Search papers, labs, and topics across Lattice.
The paper addresses the problem of detecting training data contamination in Reinforcement Learning with Verifiable Rewards (RLVR) for reasoning models, where traditional likelihood-based methods are ineffective. They observe that RLVR training leads to a structural convergence in reasoning, causing RL-seen prompts to generate more rigid and similar trajectories compared to unseen prompts. They introduce Min-$k$NN Distance, a black-box detector based on nearest-neighbor edit distances between multiple completions of a prompt, which effectively identifies RLVR training data.

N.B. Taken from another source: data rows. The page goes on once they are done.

-- Events of the device ---------------------------------------------------------------------------------------------------------------

/-- R6, R310, R311, R365, R382, R388, R390, R392, R393, R394 and the register tables: a register write keeps the bits of the register's fields and
an offset no table lists ignores it; a context's registers ignore writes before READY and take them after a fatal error too, when, by the model's
choice (log 39), no fault is answered and no team halted or tested again; CTX.WORKTAB takes effect at once: that it forgets the pops in progress
(log 44) and keeps the queue descriptors read, the marks of stopped queues and the purges (log 61) is the model's choice; CTX.REGTAB waits until the
context holds no work; a register reads its current value, with reserved bits, what is write-only and unlisted offsets as zero, DEV.CAPPTR the
offset of the capability list, which lists Table 16.3's entries in the model's layout (log 37); a read of DEV.TRIDX clears DROPS; a write narrower
than 8 bytes does nothing; a read of the doorbell page gives zeros; a write of DEV.DBG halts a core or lets it go on, and one of CTX.PREEMPT
acknowledges, requests or resumes by its bits and the state. The model's choices: what a read of another width and the management port return (log
38), that a write of DEV.TRACE starts the ring's index at zero (log 21), that overlapping entries of a region table are both rejected and that
CTX.REGTAB reads as written while it is pending (log 47). -/
def Obligations.RegisterEvents : Prop :=
  (∀ (s : State) (c : Nat) (v : BitVec 64), (s.dev.status = 3 ∨ s.dev.status = 7) → c < 64 →
    let x := s.ctx c
    let put := fun (off : Nat) (y : Ctx) => exec (.registerWrite (some c) off v) s = .next (s.setCtx c y)
    put 0x000 { x with worktab := v &&& 0x01FFFFFFFFFFF001, popped := [] } ∧ put 0x008 { x with part := v } ∧
    put 0x010 { x with heapbase := v &&& 0x01FFFFFFFFE00001 } ∧ put 0x018 { x with heaplen := v &&& 0x000FFFFFFFE00001 } ∧
    put 0x020 { x with heapoff := v &&& 0xFFFFFFFFFFE00000 } ∧ put 0x028 { x with ptroot := v &&& 0x000FFFFFFFFFF001 } ∧
    put 0x030 { x with faultq := v &&& 0x01FFFFFFFFFFF03F } ∧ put 0x038 { x with fqTail := v.extractLsb' 0 32 } ∧
    put 0x048 { x with regPend := some (v &&& 0x01FFFFFFFFFFF801) } ∧ put 0x050 { x with trapvec := v &&& 0x01FFFFFFFFFFFFFF } ∧
    put 0x078 { x with save := v &&& 0x01FFFFFFFFC01FFF } ∧
    (∀ n : Nat, n < 4 → put (0x058 + 8 * n) { x with brk := setAt 0 x.brk n (v &&& 0x01FFFFFFFFFFFFFD) }) ∧
    (wfield v 62 2 = 1 → exec (.registerWrite (some c) 0x040 v) s = exec (.frespRetry c (wfield v 0 48)) s) ∧
    (wfield v 62 2 = 2 → exec (.registerWrite (some c) 0x040 v) s = exec (.frespFail c (wfield v 0 48)) s) ∧
    (wfield v 62 2 = 0 ∨ wfield v 62 2 = 3 → exec (.registerWrite (some c) 0x040 v) s = .next s) ∧
    (let rest := fun (u : State) => if x.pstate = 2 then (if wfield v 1 1 = 1 then exec (.preemptResume c) u else .next u)
        else if wfield v 0 1 = 1 then exec (.preemptReq c) u else if wfield v 1 1 = 1 then exec (.preemptResume c) u else .next u
      ∀ ack : Nat, wfield v 7 1 = ack →
        (ack = 0 → exec (.registerWrite (some c) 0x080 v) s = rest s) ∧
        (ack = 1 → wfield v 0 2 = 0 → exec (.registerWrite (some c) 0x080 v) s = exec (.plerrAck c) s) ∧
        (ack = 1 → (∀ t r : Nat, t < s.teams.length → (s.team t).ctx = c → (s.team t).place ≠ .placeErr r) →
          exec (.registerWrite (some c) 0x080 v) s = rest (s.setCtx c { x with plerr := false }))) ∧
    (∀ off : Nat, (0x088 ≤ off ∨ off % 8 ≠ 0) → exec (.registerWrite (some c) off v) s = .next s)) ∧
  (∀ (s : State) (c off : Nat) (v : BitVec 64), s.dev.status ≠ 3 → s.dev.status ≠ 7 → exec (.registerWrite (some c) off v) s = .next s) ∧
  (∀ (s : State) (v : BitVec 64), let d := s.dev
    let put := fun (off : Nat) (y : Dev) => exec (.registerWrite none off v) s = .next { s with dev := y }
    put 0x0010 { d with rback := v &&& 0x01FFFFFFC0000001 } ∧ put 0x0028 { d with shootVA := v &&& 0x01FFFFFFFFFFF000 } ∧
    put 0x0030 { d with dump := v &&& 0x000FFFFFFC000001 } ∧ put 0x0040 { d with trace := v &&& 0x000FFFFFFFFFFF87, twidx := 0 } ∧
    put 0x0048 { d with trctx := v } ∧ put 0x0060 { d with fpwin := v.extractLsb' 0 32 } ∧ put 0x0068 { d with node := v &&& 0x13F } ∧
    put 0x0070 { d with nodemap := v } ∧ put 0x0800 { d with whcfg := v &&& 0x0003FFFFFFFFFFFF } ∧
    put 0x0100 (if wfield v 19 8 ≤ wfield v 11 8 then d else { d with pwrctl := v &&& 0x7FFFFFF }) ∧
    exec (.registerWrite none 0x0018 v) s = (if wfield v 8 1 = 1 then exec (.haltCore (wfield v 0 8)) s else exec (.unhaltCore (wfield v 0 8)) s) ∧
    exec (.registerWrite none 0x0020 v) s = (if wfield v 7 1 = 1 then exec (.shootdownAll v) s else exec (.shootdownPage v) s) ∧
    (∀ n : Nat, n < 8 → exec (.registerWrite none (0x0840 + 8 * n) v) s = if wfield v 62 1 = 1 then exec (.quarantineClear n) s else .next s) ∧
    put 0x0000 d ∧ put 0x0008 d ∧ put 0x0050 d ∧ (∀ n : Nat, n < 128 → put (0x0400 + 8 * n) d) ∧ (∀ off : Nat, 0x1000 ≤ off → off < 0x2000 → put off d) ∧
    (∀ off : Nat, off ∉ [0x0010, 0x0018, 0x0020, 0x0028, 0x0030, 0x0040, 0x0048, 0x0060, 0x0068, 0x0070, 0x0100, 0x0800] →
      (off < 0x0840 ∨ 0x0880 ≤ off ∨ off % 8 ≠ 0) → (off < 0x100000 ∨ 0x140000 ≤ off) → put off d) ∧
    (∀ c off : Nat, c < 64 → off < 0x1000 →
      exec (.registerWrite none (0x100000 + 0x1000 * c + off) v) s = exec (.registerWrite (some c) off v) s)) ∧
  (∀ (s : State) (c : Nat) (v : Word), s.dev.status ≠ 7 → (s.ctx c).regPend = some v →
    (idleCtx s c = false → exec (.regtabApply c) s = .next s) ∧
    (idleCtx s c = true → wfield v 0 1 = 0 → exec (.regtabApply c) s =
      .next (s.setCtx c { s.ctx c with regtab := v, regPend := none, rej := 0, regions := [] })) ∧
    (∀ (u : State) (l : List Piece), idleCtx s c = true → wfield v 0 1 = 1 →
      checkAccess s ⟨c, none, .load, wfield v 11 46 * 2048, 2048, none⟩ = (u, .ok l) →
      ∃ t : State, exec (.regtabApply c) s = .next t ∧ (t.ctx c).regtab = v ∧ (t.ctx c).regPend = none ∧
        let es := tableEntries (wordsOf (readNow u l))
        let bad := es.filter fun p => entryBad es p.1 p.2
        (t.ctx c).regions = (es.filter fun p => !entryBad es p.1 p.2).map (fun p =>
          { owner := none, base := p.2.base, len := p.2.len, wr := p.2.wr, gate := p.2.gate }) ∧
        (t.ctx c).rej = (match bad with | p :: _ => p.1 + 1 | [] => 0) ∧ WorkKept s t ∧ StoreKept s t)) ∧
  (∀ (s : State) (c : Nat), s.dev.status = 7 → exec (.regtabApply c) s = .next s) ∧
  (∀ s : State, exec .traceIndexRead s = .next { s with dev := { s.dev with
    hostData := toBytes 8 (s.dev.drops.toNat * 2 ^ 32 + s.dev.twidx % 2 ^ 32), drops := 0 } }) ∧
  (∀ (s : State) (l : List Turn) (c off : Nat), let x := s.ctx c
    let reads := fun (w : Nat) => s.agenda = .regRead (some c) off 8 :: l →
      step s = .next { s with agenda := l, dev := { s.dev with hostData := toBytes 8 w } }
    (off = 0x000 → reads x.worktab.toNat) ∧ (off = 0x008 → reads x.part.toNat) ∧ (off = 0x010 → reads x.heapbase.toNat) ∧
    (off = 0x018 → reads x.heaplen.toNat) ∧ (off = 0x020 → reads x.heapoff.toNat) ∧ (off = 0x028 → reads x.ptroot.toNat) ∧
    (off = 0x030 → reads x.faultq.toNat) ∧ (off = 0x038 → reads (x.fqHead.toNat * 2 ^ 32 + x.fqTail.toNat)) ∧ (off = 0x040 → reads 0) ∧
    (off = 0x048 → reads ((x.regPend.getD x.regtab) + wd ((if x.regPend.isSome then 2 ^ 8 else 0) + x.rej * 2)).toNat) ∧
    (off = 0x050 → reads x.trapvec.toNat) ∧ (∀ n : Nat, n < 4 → off = 0x058 + 8 * n → reads (getAt 0 x.brk n).toNat) ∧
    (off = 0x078 → reads x.save.toNat) ∧ (off = 0x080 → reads ((if x.plerr then 2 ^ 7 else 0) + x.pstate.toNat * 4)) ∧
    (off = 0x088 → reads (if x.sealed then 1 else 0)) ∧ (0x088 < off → off % 8 = 0 → reads 0)) ∧
  (∀ (s : State) (l : List Turn) (off : Nat), let d := s.dev
    let reads := fun (w : Nat) => s.agenda = .regRead none off 8 :: l →
      step s = .next { s with agenda := l, dev := { s.dev with hostData := toBytes 8 w } }
    (off = 0x0000 → reads d.status.toNat) ∧ (off = 0x0008 → reads 0x1000) ∧ (off = 0x0010 → reads d.rback.toNat) ∧
    (off = 0x0018 → reads (wd ((if coreHalted s d.dbgCore then 2 ^ 9 else 0) + (if d.dbgHalt then 2 ^ 8 else 0) + d.dbgCore)).toNat) ∧
    (off = 0x0020 → reads (d.shootDone.toNat * 2 ^ 16)) ∧ (off = 0x0028 → reads d.shootVA.toNat) ∧ (off = 0x0030 → reads d.dump.toNat) ∧
    (off = 0x0040 → reads d.trace.toNat) ∧ (off = 0x0048 → reads d.trctx.toNat) ∧
    (off = 0x0050 → s.agenda = .regRead none off 8 :: l → step s = exec .traceIndexRead { s with agenda := l }) ∧
    (off = 0x0060 → reads d.fpwin.toNat) ∧ (off = 0x0068 → reads d.node.toNat) ∧ (off = 0x0070 → reads d.nodemap.toNat) ∧
    (off = 0x0100 → reads d.pwrctl.toNat) ∧ (off = 0x0800 → reads d.whcfg.toNat) ∧
    (∀ n : Nat, n < 128 → off = 0x0400 + 8 * n →
      reads (wd (getAt 0 d.temp n * 2 ^ 8 + getAt 0 d.floor n * 2 ^ 4 + getAt 0 d.level n)).toNat) ∧
    (∀ n : Nat, n < 8 → off = 0x0840 + 8 * n →
      reads (wd ((if (s.port n).up then 2 ^ 63 else 0) + (if (s.port n).quar then 2 ^ 62 else 0) + (s.port n).peer)).toNat) ∧
    (∀ n : Nat, n < 512 → off = 0x1000 + 8 * n → reads (ofBytes ((padTo 0x1000 (capList s)).drop (8 * n) |>.take 8))) ∧
    (0x2000 ≤ off → off < 0x100000 ∨ 0x140000 ≤ off → off % 8 = 0 → reads 0) ∧
    (off ∈ [0x0038, 0x0058, 0x0078] → reads 0) ∧
    (∀ c o : Nat, c < 64 → o < 0x1000 → off = 0x100000 + 0x1000 * c + o → s.agenda = .regRead none off 8 :: l →
      step s = step { s with agenda := .regRead (some c) o 8 :: l })) ∧
  (∀ s : State, let es := capEntries s.dev s.cores
    es.map (·.1) = [0x0001, 0x0002, 0x0003, 0x0004, 0x0005, 0x0010, 0x0011, 0x0012, 0x0013, 0x0014] ∧
    getAt [] (es.map (·.2)) 1 = s.cores.flatMap (fun c : Core =>
      toBytes 4 ((if c.usable then 2 ^ 31 else 0) + c.spadCap / 16 * 2 ^ 8 + c.tileCap / 8)) ∧
    (getAt [] (es.map (·.2)) 2).take 8 = toBytes 8 s.dev.capacity ∧
    (let at_ := fun (n : Nat) => 0x1000 + ((es.take n).map fun p => 8 + p.2.length).sum
     ∀ n : Nat, n < es.length → ((capList s).drop (at_ n - 0x1000)).take 8 =
      toBytes 8 (getAt 0 (es.map (·.1)) n + (8 + (getAt [] (es.map (·.2)) n).length) * 2 ^ 16 + (if n = 9 then 0 else at_ (n + 1) * 2 ^ 32)) ∧
      ((capList s).drop (at_ n - 0x1000 + 8)).take (getAt [] (es.map (·.2)) n).length = getAt [] (es.map (·.2)) n)) ∧
  (∀ (s : State) (l : List Turn) (ctx : Option Nat) (off : Nat) (data : List (BitVec 8)), s.agenda = .regNarrow ctx off data :: l →
    step s = .next { s with agenda := l }) ∧
  (∀ (s : State) (l : List Turn) (ctx off n : Nat), s.agenda = .bellRead ctx off n :: l →
    step s = .next { s with agenda := l, dev := { s.dev with hostData := List.replicate n 0 } }) ∧
  (∀ (s : State) (l : List Turn) (what : Nat), s.agenda = .mgmtRead what :: l → 
    step s = .next { s with agenda := l, dev := { s.dev with mgmt := mgmtData { s with agenda := l } what } }) ∧
  (∀ (s : State) (l : List Turn) (names : Word), s.agenda = .peerMaps names :: l → 
    step s = .next { s with agenda := l, dev := { s.dev with named := names } })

RLVR training leaves a tell-tale sign: prompts encountered during fine-tuning produce unusually similar reasoning trajectories, detectable without access to model internals.
Reinforcement learning with verifiable rewards (RLVR) is central to training modern reasoning models, but the undisclosed training data raises concerns about benchmark contamination. Unlike pretraining methods, which optimize models using token-level probabilities, RLVR fine-tunes models based on reward feedback from self-generated reasoning trajectories, making conventional likelihood-based detection methods less effective. We show that RLVR induces a distinctive behavioral signature: prompts encountered during RLVR training result in more rigid and similar generations, while unseen prompts retain greater diversity. We introduce Min-$k$NN Distance, a simple black-box detector that quantifies this collapse by sampling multiple completions for a given prompt and computing the average of the $k$ smallest nearest-neighbor edit distances. Min-$k$NN Distance requires no access to the reference model or token probabilities. Experiments across multiple RLVR-trained reasoning models show that Min-$k$NN Distance reliably distinguishes RL-seen examples from unseen ones and outperforms existing membership inference and RL contamination detection baselines.